2/ Add ginger-garlic paste and sauté for a few more minutes until the raw smell disappears.

3/ Add chopped tomatoes and cook until they turn soft.

4/ Add the cooked meat (if using) and stir well.

5/ Now, add the cooked lentils and grains mixture to this pot. Mix everything thoroughly.

Spices and Seasoning Haleem Recipe

1/ Add red chili powder, garam masala, coriander powder, and salt to taste. Mix well.

2/ Continue to cook the mixture, stirring constantly, until it thickens to your desired consistency. It should have a porridge-like texture.

Tadka (Tempering)

1/ In a separate pan heat ghee. Add cumin seeds and let them sizzle.

2/ Add sliced onions minced garlic green chilies and black pepper powder. Sauté until the onions turn golden brown.

Serving Haleem Recipe

Pour the prepared tadka (tempering) over the haleem. Garnish with fresh coriander leaves and sliced green chilies. Haleem is traditionally served hot and is often accompanied by naan roti or paratha. Enjoy this flavorful and nutritious dish!

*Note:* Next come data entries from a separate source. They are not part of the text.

-- ==== Sys2Proof/Machine/Core.lean ====
section
/-! DEFINITION. The interface of the model. -/

def Sys2Proof.core : Host.Core := { State := Sys2Proof.Machine.State, Fault := Sys2Proof.Machine.Fault, Refusal := Sys2Proof.Machine.Refusal, step := Sys2Proof.Machine.step, reset := Sys2Proof.Machine.State.reset }
end

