-- ==== Sys2Proof/Certificates/Slice0/Obligations.lean ====
section
/-! DEFINITION. The statements about the model that are to be proved. -/

open Sys2Proof
open Sys2Proof.Machine

/-- For iadd, isub, imul, imulh, imad, imin, imax, iabs and idiv, at every type, operand, saturation and guard: in the vector stream
the instruction answers a next state in which each guard-true lane has its result (exact, clamped under SAT, else wrapped), a
uniform destination has the result of the lowest guard-true lane, every lane of the group has advanced and nothing else has
changed; a vector register at or above the launch count gives ILLOP reason 0x0B in the guard-true lanes; in the tile stream the q
registers of the tenant are written when the guard is true. (R204, R205, R206, R209, R130) -/
def Obligations.IntegerArithmeticResults : Prop :=
  ∀ (h : Hdr) (t : Ty) (sat : Bool) (a m : Dst) (b c e : Opd) (s : State),
    let w (r : Regs) (o : Opd) : Int := intVal t (r.src t o)
    let two (i : Instr) (st : Bool) (f : Int → Int → Int) : Prop :=
      Computes h (max (a.top t.bits) (max (b.top t.bits) (c.top t.bits)))
        (fun _ r => [.reg a t.bits (wrapTo t (if st then clampTo t (f (w r b) (w r c)) else f (w r b) (w r c)))]) s (exec i s)
    two (.iadd h t sat a b c) sat (fun x y => x + y) ∧
    two (.isub h t sat a b c) sat (fun x y => x - y) ∧
    two (.imul h t sat a b c) sat (fun x y => x * y) ∧
    two (.imulh h t a b c) false (fun x y => (x * y) / (2 ^ t.bits : Nat)) ∧
    two (.imin h t a b c) false (fun x y => if x ≤ y then x else y) ∧
    two (.imax h t a b c) false (fun x y => if x ≤ y then y else x) ∧
    Computes h (max (a.top t.bits) (max (max (b.top t.bits) (c.top t.bits)) (e.top t.bits)))
      (fun _ r => [.reg a t.bits (wrapTo t (if sat then clampTo t (w r b * w r c + w r e) else w r b * w r c + w r e))]) s
      (exec (.imad h t sat a b c e) s) ∧
    Computes h (max (a.top t.bits) (b.top t.bits))
      (fun _ r => [.reg a t.bits (wrapTo t (if sat then clampTo t (w r b).natAbs else (w r b).natAbs))]) s
      (exec (.iabs h t sat a b) s) ∧
    Computes h (max (max (a.top t.bits) (m.top t.bits)) (max (b.top t.bits) (c.top t.bits)))
      (fun _ r =>
        let x := w r b
        let y := w r c
        let qr : Int × Int :=
          if y = 0 then (if t.signed then -1 else (2 ^ t.bits : Nat) - 1, x)
          else if t.signed = true ∧ x = tyMin t ∧ y = -1 then (if sat then tyMax t else tyMin t, 0)
          else (x.tdiv y, x - x.tdiv y * y)
        [.reg m t.bits (wrapTo t qr.2), .reg a t.bits (wrapTo t qr.1)]) s
      (exec (.idiv h t sat a m b c) s)

/-- For and, or, xor, andn and bfn3 at every type, operand and guard: the instruction completes (with the frame of Computes), and bit
j of a result is the conjunction, disjunction, exclusive or, conjunction with the negation, or the truth-table bit (first source
least significant in the index) of bits j of the sources, for every bit below the width of the type. (R204, R205, R206, R211) -/
def Obligations.LogicResults : Prop :=
  ∀ (h : Hdr) (t : Ty) (a : Dst) (b c e : Opd) (tt : BitVec 8) (s : State),
    let bit (r : Regs) (o : Opd) (j : Nat) : Bool := (r.src t o).testBit j
    let does (i : Instr) (top : Nat) (f : Regs → Nat → Bool) : Prop :=
      ∃ v : Regs → Nat, (∀ r j, j < t.bits → j < 64 → (v r).testBit j = f r j) ∧
        Computes h (max (a.top t.bits) top) (fun _ r => [.reg a t.bits (v r)]) s (exec i s)
    does (.and h t a b c) (max (b.top t.bits) (c.top t.bits)) (fun r j => bit r b j && bit r c j) ∧
    does (.or h t a b c) (max (b.top t.bits) (c.top t.bits)) (fun r j => bit r b j || bit r c j) ∧
    does (.xor h t a b c) (max (b.top t.bits) (c.top t.bits)) (fun r j => bit r b j != bit r c j) ∧
    does (.andn h t a b c) (max (b.top t.bits) (c.top t.bits)) (fun r j => bit r b j && !bit r c j) ∧
    does (.bfn3 h t a b c e tt) (max (max (b.top t.bits) (c.top t.bits)) (e.top t.bits))
      (fun r j => tt.getLsbD ((bit r b j).toNat + 2 * (bit r c j).toNat + 4 * (bit r e j).toNat))
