-- ==== Sys2Proof/Laws/Code.lean ====
section
/-! SUPPORT. What dropping copies of code leaves (R237). -/

set_option linter.unusedSimpArgs false
set_option linter.unusedVariables false

namespace Sys2Proof.Machine

/-- What dropping code lines leaves. -/
structure DropsCode (s t : State) (k : Nat) (bad : DLine → Prop) : Prop where
  frame : t = { s with cores := t.cores, reqs := t.reqs }
  reqs : t.reqs.map (fun e => (e.1, { e.2 with keep := false })) = s.reqs.map (fun e => (e.1, { e.2 with keep := false }))
  others : ∀ j, j ≠ k → t.core j = s.core j
  core : t.core k = { s.core k with l1i := (t.core k).l1i }
  lines : ∀ d, d ∈ (t.core k).l1i ↔ d ∈ (s.core k).l1i ∧ ¬ bad d

/-- The copies of code of one core are dropped … -/
theorem dropCode_spec (s : State) (k asid b len : Nat) : DropsCode s (s.dropCode k asid b len) k
    (fun d => 0 < len ∧ (d.asid = asid ∨ d.asid = 0) ∧ d.line * 192 < b + len ∧ b < d.line * 192 + 192) := by
  unfold State.dropCode
  by_cases h : len = 0
  · rw [if_pos h]; refine ⟨rfl, rfl, fun _ _ => rfl, rfl, fun d => by simp [h]⟩
  · rw [if_neg h]
    have hk : (s.dropCode k asid b len).core k = { s.core k with l1i := (s.core k).l1i.filter (fun d => !((d.asid = asid || d.asid = 0) && (decide (d.line * 192 < b + len) && decide (b < d.line * 192 + 192)))) } := by
      unfold State.dropCode
      rw [if_neg h]
      exact mapGetD_mapSet_self _ _ _ _
    have hj : ∀ j, j ≠ k → (s.dropCode k asid b len).core j = s.core j := by
      intro j hj
      unfold State.dropCode
      rw [if_neg h]
      exact mapGetD_mapSet_ne _ _ _ hj
    unfold State.dropCode at hk hj
    rw [if_neg h] at hk
    simp only [if_neg h] at hj
    refine ⟨rfl, ?_, hj, hk.trans (by rw [hk]), fun d => ?_⟩
    · dsimp only
      rw [List.map_map]
      apply List.map_congr_left
      intro e he
      simp only [Function.comp]
      split <;> rfl
    · rw [hk]
      have : 0 < len := by omega
      simp only [List.mem_filter, this, true_and, Bool.not_eq_true', Bool.and_eq_false_iff, Bool.or_eq_false_iff, decide_eq_false_iff_not]
      tauto

/-- … for one core after the other … -/
theorem DropsCode.trans {s t u : State} {k : Nat} {p q : DLine → Prop} (h : DropsCode s t k p) (h' : DropsCode t u k q) :
    DropsCode s u k (fun d => p d ∨ q d) := by
  refine ⟨?_, h'.reqs.trans h.reqs, fun j hj => (h'.others j hj).trans (h.others j hj), ?_, fun d => ?_⟩
  · have h1 := h'.frame
    rw [h.frame] at h1
    exact h1
  · rw [h'.core]; rw [h.core]
  · rw [h'.lines, h.lines]; tauto

/-- … and for all cores. -/
theorem dropCodes_spec (k : Nat) (f : State → Nat → State) (bad : Nat → DLine → Prop) (G : List Nat) (hf : ∀ s l, DropsCode s (f s l) k (bad l)) (s : State) :
    DropsCode s (G.foldl f s) k (fun d => ∃ l ∈ G, bad l d) := by
  induction G generalizing s with
  | nil => exact ⟨rfl, rfl, fun _ _ => rfl, rfl, fun d => by simp⟩
  | cons l G ih =>
    have := (hf s l).trans (ih (f s l))
    rw [List.foldl_cons]
    convert this using 2
    simp

end Sys2Proof.Machine
end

Tips and Tricks To Make a Delicious Haleem


Soak Grains and Lentils: Soaking the grains and lentils for a few hours or overnight makes them cook faster and ensures a smoother consistency in your Haleem recipe .

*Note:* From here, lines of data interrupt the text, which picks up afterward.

-- ==== Sys2Proof/Laws/Guard.lean ====
section
/-! SUPPORT. What an instruction whose guard is false for its group, or for its sequencer, leaves (R6, R292). -/

set_option linter.unusedSimpArgs false
set_option linter.unusedVariables false

namespace Sys2Proof.Machine

/-- Where a group runs no sequencer does … -/
theorem seq_of_grp {s : State} {g : Grp} (h : s.grp = some g) : s.seq = none := by
  unfold State.grp at h
  unfold State.seq
  split at h <;> first | contradiction | skip
  rename_i hc
  rw [hc]

/-- … and where a sequencer runs no group does. -/
theorem grp_of_seq {s : State} {n : Nat} (h : s.seq = some n) : s.grp = none := by
  unfold State.seq at h
  unfold State.grp
  split at h <;> first | contradiction | skip
  rename_i hc
  rw [hc]

/-- A group with no guard-true lane passes as a whole. -/
theorem passFalse_none {s : State} {g : Grp} {h : Hdr} (hG : g.trues h = []) : s.passFalse g h = s.stepLanes g.w g.lanes := by
  unfold State.passFalse; rw [hG]; simp

/-- An instruction of groups with no guard-true lane only advances the group. -/
theorem onGroup_passes {s : State} {g : Grp} {h : Hdr} {top : Nat} (hg : s.grp = some g) (hG : g.trues h = [])
    (f : Grp → List Nat → State → State) : Host.Outcome.next (onGroup h top s f) = (Host.Outcome.next (s.stepLanes g.w g.lanes) : Out) := by
  rw [onGroup_none hg hG, passFalse_none hG]

/-- Changing a warp into itself changes nothing. -/
theorem modWarp_id (s : State) (w : Nat) : s.modWarp w (fun wp => wp) = s := by
  unfold State.modWarp
  rw [mapModify_id]

/-- An instruction that computes on registers, with no guard-true lane, only advances the group. -/
theorem aluCk_passes {s : State} {g : Grp} {h : Hdr} {top : Nat} (hg : s.grp = some g) (hG : g.trues h = []) (ok : Bool)
    (f : List Regs → Regs → List Wr) : Host.Outcome.next (aluCk h top ok f s) = (Host.Outcome.next (s.stepLanes g.w g.lanes) : Out) := by
  unfold aluCk
  simp only [hg]
  split
  · rw [hG]; simp [State.illopLanes, State.trapLanes]
  · simp only [State.views', hG, List.map_nil]
    have : (fun wp : Warp => wp.writes [] (f [])) = fun wp => wp := by
      funext wp; rfl
    rw [this, modWarp_id]

/-- The sequencer has gone on by one word, and nothing else has changed. -/
def SeqSteps (s : State) (n : Nat) (te : Tenant) (o : Out) : Prop := ∃ t, o = .next t ∧ OnlyTenant s t n ∧ t.tenant? n = some { te with pc := te.pc + 16 }

/-- A change of a tenant changes nothing else. -/
theorem onlyTenant_mod (s : State) (n : Nat) (f : Tenant → Tenant) : OnlyTenant s (s.modTenant n f) n := by
  refine ⟨rfl, fun v hv => ?_⟩
  exact mapGet?_mapModify_ne _ _ hv

/-- A sequencer that goes on by one word. -/
theorem seqSteps_modTenant {s : State} {n : Nat} {te : Tenant} {f : Tenant → Tenant} (hs : SeqRuns s n te) (hf : f te = { te with pc := te.pc + 16 }) :
    SeqSteps s n te (.next (s.modTenant n f)) := by
  refine ⟨_, rfl, onlyTenant_mod _ _ _, ?_⟩
  have := hs.tenant
  unfold State.tenant? at this ⊢
  unfold State.modTenant
  rw [mapGet?_mapModify_self, this, Option.map_some, hf]

/-- An instruction of sequencers whose guard is false only advances the sequencer. -/
theorem onSeq_passes {s : State} {n : Nat} {te : Tenant} {h : Hdr} (hs : SeqRuns s n te) (hf : guardOf h te.pred = false)
    (f : Tenant → State → State) : SeqSteps s n te (Host.Outcome.next (onSeq h n s f)) := by
  unfold onSeq
  simp only [hs.tenant]
  rw [if_neg (by simp [hf])]
  exact seqSteps_modTenant hs rfl

/-- An instruction that computes on registers, with a false guard, only advances the sequencer. -/
theorem aluCk_steps {s : State} {n : Nat} {te : Tenant} {h : Hdr} {top : Nat} (hs : SeqRuns s n te) (hf : guardOf h te.pred = false) (ok : Bool)
    (f : List Regs → Regs → List Wr) : SeqSteps s n te (Host.Outcome.next (aluCk h top ok f s)) := by
  unfold aluCk
  simp only [hs.seq, hs.tenant, grp_of_seq hs.seq]
  unfold State.stepSeq State.modTenant
  rw [mapModify_mapModify]
  exact seqSteps_modTenant (f := fun x => _) hs (by simp [hf])

end Sys2Proof.Machine
end

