-- ==== Sys2Proof/Laws/Issue.lean ====
section
/-! SUPPORT. What issuing a candidate, and looking for one, leaves (R7, R8). -/

set_option linter.unusedSimpArgs false
set_option linter.unusedVariables false

namespace Sys2Proof.Machine

/-- What does not read the cursor does not change it. -/
theorem setReg_cursor (s : State) (o : Nat) (v : DWord) : (s.setReg o v).cursor = s.cursor := by
  rfl

/-- A partition of a core as it was changed … -/
theorem modPart_part (s : State) (k j : Nat) (f : Part → Part) : (s.modPart k j f).part k j = f (s.part k j) := by
  unfold State.modPart State.part State.modCore State.core
  simp

/-- … and the others as they were. -/
theorem modPart_other (s : State) (k j k' j' : Nat) (f : Part → Part) (h : k' ≠ k ∨ j' ≠ j) : (s.modPart k j f).part k' j' = s.part k' j' := by
  unfold State.modPart State.part State.modCore State.core
  by_cases hk : k' = k
  · subst hk
    have hj : j' ≠ j := by rcases h with h | h; exact absurd rfl h; exact h
    simp [mapGetD_mapSet_ne _ _ _ hj]
  · simp [mapGetD_mapSet_ne _ _ _ hk]

/-- Equal changes of a partition. -/
theorem modPart_congr (s : State) (k j : Nat) (f : Part → Part) : s.modPart k j f = s.modPart k j (fun _ => f (s.part k j)) := rfl

/-- A change of a partition keeps the cursor. -/
theorem modPart_cursor (s : State) (k j : Nat) (f : Part → Part) : (s.modPart k j f).cursor = s.cursor := rfl

/-- A change of a warp keeps the cursor. -/
theorem modWarp_cursor (s : State) (w : Nat) (f : Warp → Warp) : (s.modWarp w f).cursor = s.cursor := rfl

/-- Counting keeps the cursor. -/
theorem bump_cursor (s : State) (a b : Nat) : (s.bump a b).cursor = s.cursor := rfl

/-- A change of a partition keeps the context of a block. -/
theorem modPart_ctx (s : State) (k j : Nat) (f : Part → Part) (b : Nat) : (s.modPart k j f).ctxIdOf b = s.ctxIdOf b := rfl

/-- A change of a warp keeps the context of a block. -/
theorem modWarp_ctx (s : State) (k : Nat) (f : Warp → Warp) (b : Nat) : (s.modWarp k f).ctxIdOf b = s.ctxIdOf b := rfl

/-- Counting keeps the context of a block. -/
theorem bump_ctx (s : State) (k j : Nat) (b : Nat) : (s.bump k j).ctxIdOf b = s.ctxIdOf b := rfl

/-- Accepting a candidate keeps the cursor. -/
theorem acceptCand_cursor (s : State) (k j t : Nat) (c : ICand) : (s.acceptCand k j t c).1.cursor = s.cursor := by
  unfold State.acceptCand
  split <;> rfl

/-- What an issue leaves in the warps keeps the cursor. -/
theorem issuedWarps_cursor (s : State) (k j t : Nat) (c : ICand) (all : List ICand) (cls : Nat) :
    (s.issuedWarps k j t c all cls).cursor = s.cursor := rfl

/-- An issued candidate is what the next step runs. -/
theorem issue_spec (s : State) (k j t : Nat) (c : ICand) (all : List ICand) :
    ∃ u : State, s.issue k j t c all = u.histEvent k j 2 0 c.pc (some (s.ctxIdOf c.wp.block)) ∧
        u.cursor = s.cursor ++ [.group c.w (lanesMask c.lanes)] := by
  unfold State.issue
  refine ⟨_, rfl, ?_⟩
  show ((s.acceptCand k j t c).1.issuedWarps k j t c all (s.acceptCand k j t c).2).cursor ++ _ = _
  rw [issuedWarps_cursor, acceptCand_cursor]

/-- The candidate that a partition takes is one of its candidates. -/
theorem pickCand_spec (t : Nat) (batch : Option (Nat × Nat)) (cs : List ICand) (c : ICand) :
    ∃ r, cs.foldl (fun b c => match b with
    | none => some c
    | some d => if c.rank t batch < d.rank t batch then some c else some d) (some c) = some r ∧ (r = c ∨ r ∈ cs) ∧ r.rank t batch ≤ c.rank t batch ∧
      ∀ d ∈ cs, r.rank t batch ≤ d.rank t batch := by
  induction cs generalizing c with
  | nil => exact ⟨c, rfl, .inl rfl, le_refl _, by simp⟩
  | cons d cs ih =>
    rw [List.foldl_cons]
    dsimp only
    by_cases h : d.rank t batch < c.rank t batch
    · rw [if_pos h]
      obtain ⟨r, e, hm, hl, ha⟩ := ih d
      refine ⟨r, e, ?_, by omega, ?_⟩
      · rcases hm with hm | hm <;> simp [hm]
      · intro x hx; rcases List.mem_cons.1 hx with rfl | hx; exact hl; exact ha x hx
    · rw [if_neg h]
      obtain ⟨r, e, hm, hl, ha⟩ := ih c
      refine ⟨r, e, ?_, hl, ?_⟩
      · rcases hm with hm | hm <;> simp [hm]
      · intro x hx; rcases List.mem_cons.1 hx with rfl | hx; omega; exact ha x hx

/-- A candidate that has waited longest. -/
theorem pickAged (ctr : ICand → Nat) (gs : List ICand) (g : ICand) :
    let r := gs.foldl (fun b g => if ctr b < ctr g then g else b) g
    (r = g ∨ r ∈ gs) ∧ ctr g ≤ ctr r ∧ ∀ d ∈ gs, ctr d ≤ ctr r := by
  induction gs generalizing g with
  | nil => exact ⟨.inl rfl, le_refl _, by simp⟩
  | cons d gs ih =>
    intro r
    have hr : r = gs.foldl (fun b g => if ctr b < ctr g then g else b) (if ctr g < ctr d then d else g) := rfl
    obtain ⟨h1, h2, h3⟩ := ih (if ctr g < ctr d then d else g)
    rw [← hr] at h1 h2 h3
    split at h1 <;> rename_i hc
    · rw [if_pos hc] at h2
      refine ⟨by rcases h1 with h | h <;> simp [h], by omega, ?_⟩
      intro x hx; rcases List.mem_cons.1 hx with rfl | hx; exact h2; exact h3 x hx
    · rw [if_neg hc] at h2
      refine ⟨by rcases h1 with h | h <;> simp [h], by omega, ?_⟩
      intro x hx; rcases List.mem_cons.1 hx with rfl | hx; omega; exact h3 x hx

end Sys2Proof.Machine
end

Variety of Grains: Using a variety of grains and lentils adds depth of flavor and texture to your Haleem. Don’t skimp on the different types.

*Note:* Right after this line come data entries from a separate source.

theorem setWidth_toField_v (n : BitVec 8) : ((Opd.v n).toField).setWidth 8 = n := by
  apply BitVec.eq_of_toNat_eq
  have := n.isLt
  rw [BitVec.toNat_setWidth, Opd.toField_v]; omega

theorem Opd.ofField_toField (o : Opd) (ext : Word) (h : o.fits ext) : Opd.ofField o.toField ext = o := by
  cases o with
  | v n =>
    have := n.isLt
    rw [Opd.ofField, if_pos (by rw [Opd.toField_v]; omega), setWidth_toField_v]
  | s n =>
    have := n.isLt
    rw [Opd.ofField, if_neg (by rw [Opd.toField_s]; omega), if_pos (by rw [Opd.toField_s]; omega)]
    congr 1
    apply BitVec.eq_of_toNat_eq
    rw [BitVec.toNat_setWidth, Opd.toField_s]; omega
  | int n =>
    have := n.isLt
    rw [Opd.ofField, if_neg (by rw [Opd.toField_int]; omega), if_neg (by rw [Opd.toField_int]; omega),
      if_pos (by rw [Opd.toField_int]; omega)]
    congr 1
    apply BitVec.eq_of_toNat_eq
    rw [BitVec.toNat_setWidth, Opd.toField_int]; omega
  | const n =>
    have := n.isLt
    rw [Opd.ofField, if_neg (by rw [Opd.toField_const]; omega), if_neg (by rw [Opd.toField_const]; omega),
      if_neg (by rw [Opd.toField_const]; omega), if_pos (by rw [Opd.toField_const]; omega)]
    congr 1
    apply BitVec.eq_of_toNat_eq
    rw [BitVec.toNat_setWidth, Opd.toField_const]; omega
  | zero => rfl
  | lit x => rw [h x rfl]; rfl

@[simp] theorem Dst.ofField_toField (o : Dst) : Dst.ofField o.toField = o := by
  cases o with
  | v n =>
    have := n.isLt
    rw [Dst.ofField, if_pos (by rw [Dst.toField_v]; omega)]
    congr 1; exact setWidth_toField_v n
  | s n =>
    have := n.isLt
    rw [Dst.ofField, if_neg (by rw [Dst.toField_s]; omega), if_pos (by rw [Dst.toField_s]; omega)]
    congr 1
    apply BitVec.eq_of_toNat_eq
    rw [BitVec.toNat_setWidth, Dst.toField_s]; omega
  | none => rfl

theorem Opd.toField_eq_lit (o : Opd) : o.toField = 0x1FF#9 ↔ o.isLit = true := by
  rw [← BitVec.toNat_inj]
  cases o with
  | v n => have := n.isLt; rw [Opd.toField_v]; simp [Opd.isLit]; omega
  | s n => have := n.isLt; rw [Opd.toField_s]; simp [Opd.isLit]; omega
  | int n => have := n.isLt; rw [Opd.toField_int]; simp [Opd.isLit]; omega
  | const n => have := n.isLt; rw [Opd.toField_const]; simp [Opd.isLit]; omega
  | zero => simp [Opd.isLit, Opd.toField]
  | lit x => simp [Opd.isLit, Opd.toField]

theorem Dst.toField_ne_lit (o : Dst) : o.toField ≠ 0x1FF#9 := by
  rw [Ne, ← BitVec.toNat_inj]
  cases o with
  | v n => have := n.isLt; rw [Dst.toField_v]; simp; omega
  | s n => have := n.isLt; rw [Dst.toField_s]; simp; omega
  | none => simp [Dst.toField]

/-- How many literals a source counts for. -/
def Opd.litN (o : Opd) : Nat := if o.isLit then 1 else 0

/-- A field holds a value that its kind accepts, in every check of R195 that looks at one field; `n` is how many
literals it holds. -/
structure FieldOk (st : Stream) (k : Kd) (v : BitVec 9) (ext : Word) (n : Nat) : Prop where
  general : okField st k v = true
  unused : okUnused k v = true
  ok : k.ok st v ext = true
  range : k.inRange v ext = true
  dst : (k.isDst && v = 0x1FF) = false
  lits : (if (k ≠ .none && v = 0x1FF) = true then 1 else 0) = n

theorem FieldOk.none (st : Stream) (ext : Word) : FieldOk st .none 0 ext 0 := ⟨rfl, rfl, rfl, rfl, rfl, rfl⟩

theorem okField_of (st : Stream) (k : Kd) (v : BitVec 9) (h : v.toNat < 0x1B0 ∨ v.toNat = 0x1FE ∨ v.toNat = 0x1FF)
    (ht : st = .tile → (0x100 ≤ v.toNat ∧ v.toNat ≤ 0x11F) ∨ 0x180 ≤ v.toNat) : okField st k v = true := by
  unfold okField
  simp only [Bool.or_eq_true, Bool.and_eq_true, inRange, Bool.not_eq_true', decide_eq_true_eq, decide_eq_false_iff_not,
    Bool.and_eq_false_iff]
  right
  refine ⟨by omega, ?_⟩
  cases st with
  | vector => exact .inl rfl
  | tile => exact .inr (ht rfl)

theorem okField_src (st : Stream) (k : Kd) (o : Opd) (w : Nat) (f : Bool) (h : o.okSrc st w f = true) :
    okField st k o.toField = true := by
  cases o with
  | v n =>
    have := n.isLt
    simp only [Opd.okSrc, okV, Bool.and_eq_true, decide_eq_true_eq] at h
    exact okField_of st k _ (by rw [Opd.toField_v]; omega) (fun e => absurd (h.1.symm.trans e) (by decide))
  | s n =>
    have := n.isLt
    simp only [Opd.okSrc, okS, Bool.and_eq_true, Bool.or_eq_true, decide_eq_true_eq] at h
    refine okField_of st k _ (by rw [Opd.toField_s]; omega) (fun e => ?_)
    rw [Opd.toField_s]
    rcases h.1.1 with h | h
    · exact absurd (h.symm.trans e) (by decide)
    · left; omega
  | int n => have := n.isLt; exact okField_of st k _ (by rw [Opd.toField_int]; omega) (by rw [Opd.toField_int]; omega)
  | const n => have := n.isLt; exact okField_of st k _ (by rw [Opd.toField_const]; omega) (by rw [Opd.toField_const]; omega)
  | zero => exact okField_of st k _ (.inr (.inl rfl)) (fun _ => .inr (by decide))
  | lit x => exact okField_of st k _ (.inr (.inr rfl)) (fun _ => .inr (by rw [Opd.toField_lit]; decide))

theorem lits_src (k : Kd) (o : Opd) (hk : k ≠ .none) : (if (k ≠ .none && o.toField = 0x1FF) = true then 1 else 0) = o.litN := by
  unfold Opd.litN
  by_cases h : o.isLit = true
  · rw [if_pos h, if_pos (by simp [hk, Opd.toField_eq_lit, h])]
  · rw [if_neg h, if_neg]
    have := (Opd.toField_eq_lit o).not.mpr h
    simp [this]

theorem lits_other (k : Kd) (v : BitVec 9) (hv : v.toNat ≠ 0x1FF) : (if (k ≠ .none && v = 0x1FF) = true then 1 else 0) = 0 := by
  rw [if_neg]
  intro h
  simp only [Bool.and_eq_true, decide_eq_true_eq] at h
  exact hv (by rw [h.2]; rfl)

theorem FieldOk.src {st : Stream} {k : Kd} {w : Nat} {f : Bool} {o : Opd} {ext : Word} (hk : k ≠ .none) (hd : k.isDst = false)
    (h : o.okSrc st w f = true) (ho : k.ok st o.toField ext = true) (hr : k.inRange o.toField ext = true) :
    FieldOk st k o.toField ext o.litN :=
  ⟨okField_src st _ o w f h, by simp [okUnused, hk], ho, hr, by simp [hd], lits_src _ _ hk⟩

theorem FieldOk.s {st : Stream} {w : Nat} {f : Bool} {o : Opd} {ext : Word} (h : o.okSrc st w f = true) (hf : o.fits ext) :
    FieldOk st (.s w f) o.toField ext o.litN :=
  .src (by simp) rfl h (by rw [Kd.ok, Opd.ofField_toField o ext hf, h]) rfl


theorem Dst.field_range (o : Dst) : (o.toField.toNat < 0x180 || o.toField = 0x1FE) = true := by
  cases o with
  | v n => have := n.isLt; rw [Dst.toField_v]; simp; omega
  | s n => have := n.isLt; rw [Dst.toField_s]; simp; omega
  | none => rfl

theorem Dst.toField_lt (o : Dst) : o.toField.toNat ≤ 0x1FE := by
  cases o with
  | v n => have := n.isLt; rw [Dst.toField_v]; omega
  | s n => have := n.isLt; rw [Dst.toField_s]; omega
  | none => decide

theorem Dst.okField {st : Stream} {k : Kd} {o : Dst} (h : st = .tile → (∀ n, o ≠ .v n) ∧ ∀ n, o = .s n → n.toNat < 32) :
    okField st k o.toField = true := by
  cases o with
  | v n =>
    have := n.isLt
    exact okField_of st k _ (by rw [Dst.toField_v]; omega) (fun e => absurd rfl ((h e).1 n))
  | s n =>
    have := n.isLt
    refine okField_of st k _ (by rw [Dst.toField_s]; omega) (fun e => ?_)
    rw [Dst.toField_s]
    have := (h e).2 n rfl
    left; omega
  | none => exact okField_of st k _ (.inr (.inl rfl)) (fun _ => .inr (by decide))

theorem FieldOk.dest {st : Stream} {k : Kd} {o : Dst} {ext : Word} (hk : k ≠ .none)
    (h : st = .tile → (∀ n, o ≠ .v n) ∧ ∀ n, o = .s n → n.toNat < 32) (ho : k.ok st o.toField ext = true)
    (hr : k.inRange o.toField ext = true) : FieldOk st k o.toField ext 0 :=
  ⟨Dst.okField h, by simp [okUnused, hk], ho, hr, by simp [Dst.toField_ne_lit],
    lits_other _ _ (by have := o.toField_lt; omega)⟩

theorem FieldOk.d {st : Stream} {w : Nat} {z : Bool} {o : Dst} {ext : Word} (h : o.ok st w z = true) :
    FieldOk st (.d w z) o.toField ext 0 := by
  refine .dest (by simp) (fun e => ?_) (by rw [Kd.ok, Dst.field_range, Dst.ofField_toField, h]; rfl) rfl
  subst e
  constructor
  · rintro n rfl; simp [Dst.ok, okV] at h
  · rintro n rfl; simp [Dst.ok, okS] at h; omega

Cook Slow and Low: Cooking the grains and lentils on low heat for an extended period helps in breaking them down resulting in a creamy and rich texture. Be patient; this dish takes time.

Meat Marination: If you’re adding meat marinate it for at least 30 minutes before cooking. This infuses the meat with flavor and ensures it’s tender.

Spice Control: Adjust the amount of red chili powder and green chilies to your heat preference. You can always add more later if you like it spicier.

Consistency Matters: Keep an eye on the consistency as you cook. Add more water if it becomes too thick or cook longer if it’s too watery.

Tadka Enhancement: The tempering (tadka) is essential for flavor. Sauté the onions until they are well caramelized and don’t skip the cumin seeds for that characteristic Haleem aroma.

Garnish Liberally: Fresh coriander leaves and sliced green chilies not only add color but also freshness and flavor to your Haleem. Don’t be shy with the garnish.

Serve Hot: Haleem is best enjoyed piping hot. Serve it immediately after cooking, and it’s even better the next day as flavors meld together.

Accompaniments: Consider serving Haleem with naan, roti, paratha, or even a squeeze of lemon for an extra burst of flavor.

Follow these tips and you’ll be well on your way to making a scrumptious Haleem that will be a hit with your family and friends.

Nutrition Facts


The nutrition facts for Haleem depend on the specific ingredients used and portion sizes. Here’s a general overview of the approximate nutritional values for a typical serving (around 1 cup) of homemade Haleem without meat.

  • Calories: Approximately 300-350 calories
  • Protein: About 10-15 grams
  • Carbohydrates: Around 60-70 grams
  • Dietary Fiber: Approximately 8-10 grams
  • Fat: 2-4 grams
  • Cholesterol: Less than 5 mg
  • Sodium: Varies depending on added salt, but typically less than 500 mg

Please note that these values can significantly change if you add meat (such as mutton or chicken) to your Haleem. The addition of meat will increase the protein and fat content.

For a more precise nutritional analysis you may use a recipe calculator or consult specific product labels when determining the nutritional information for your homemade Haleem.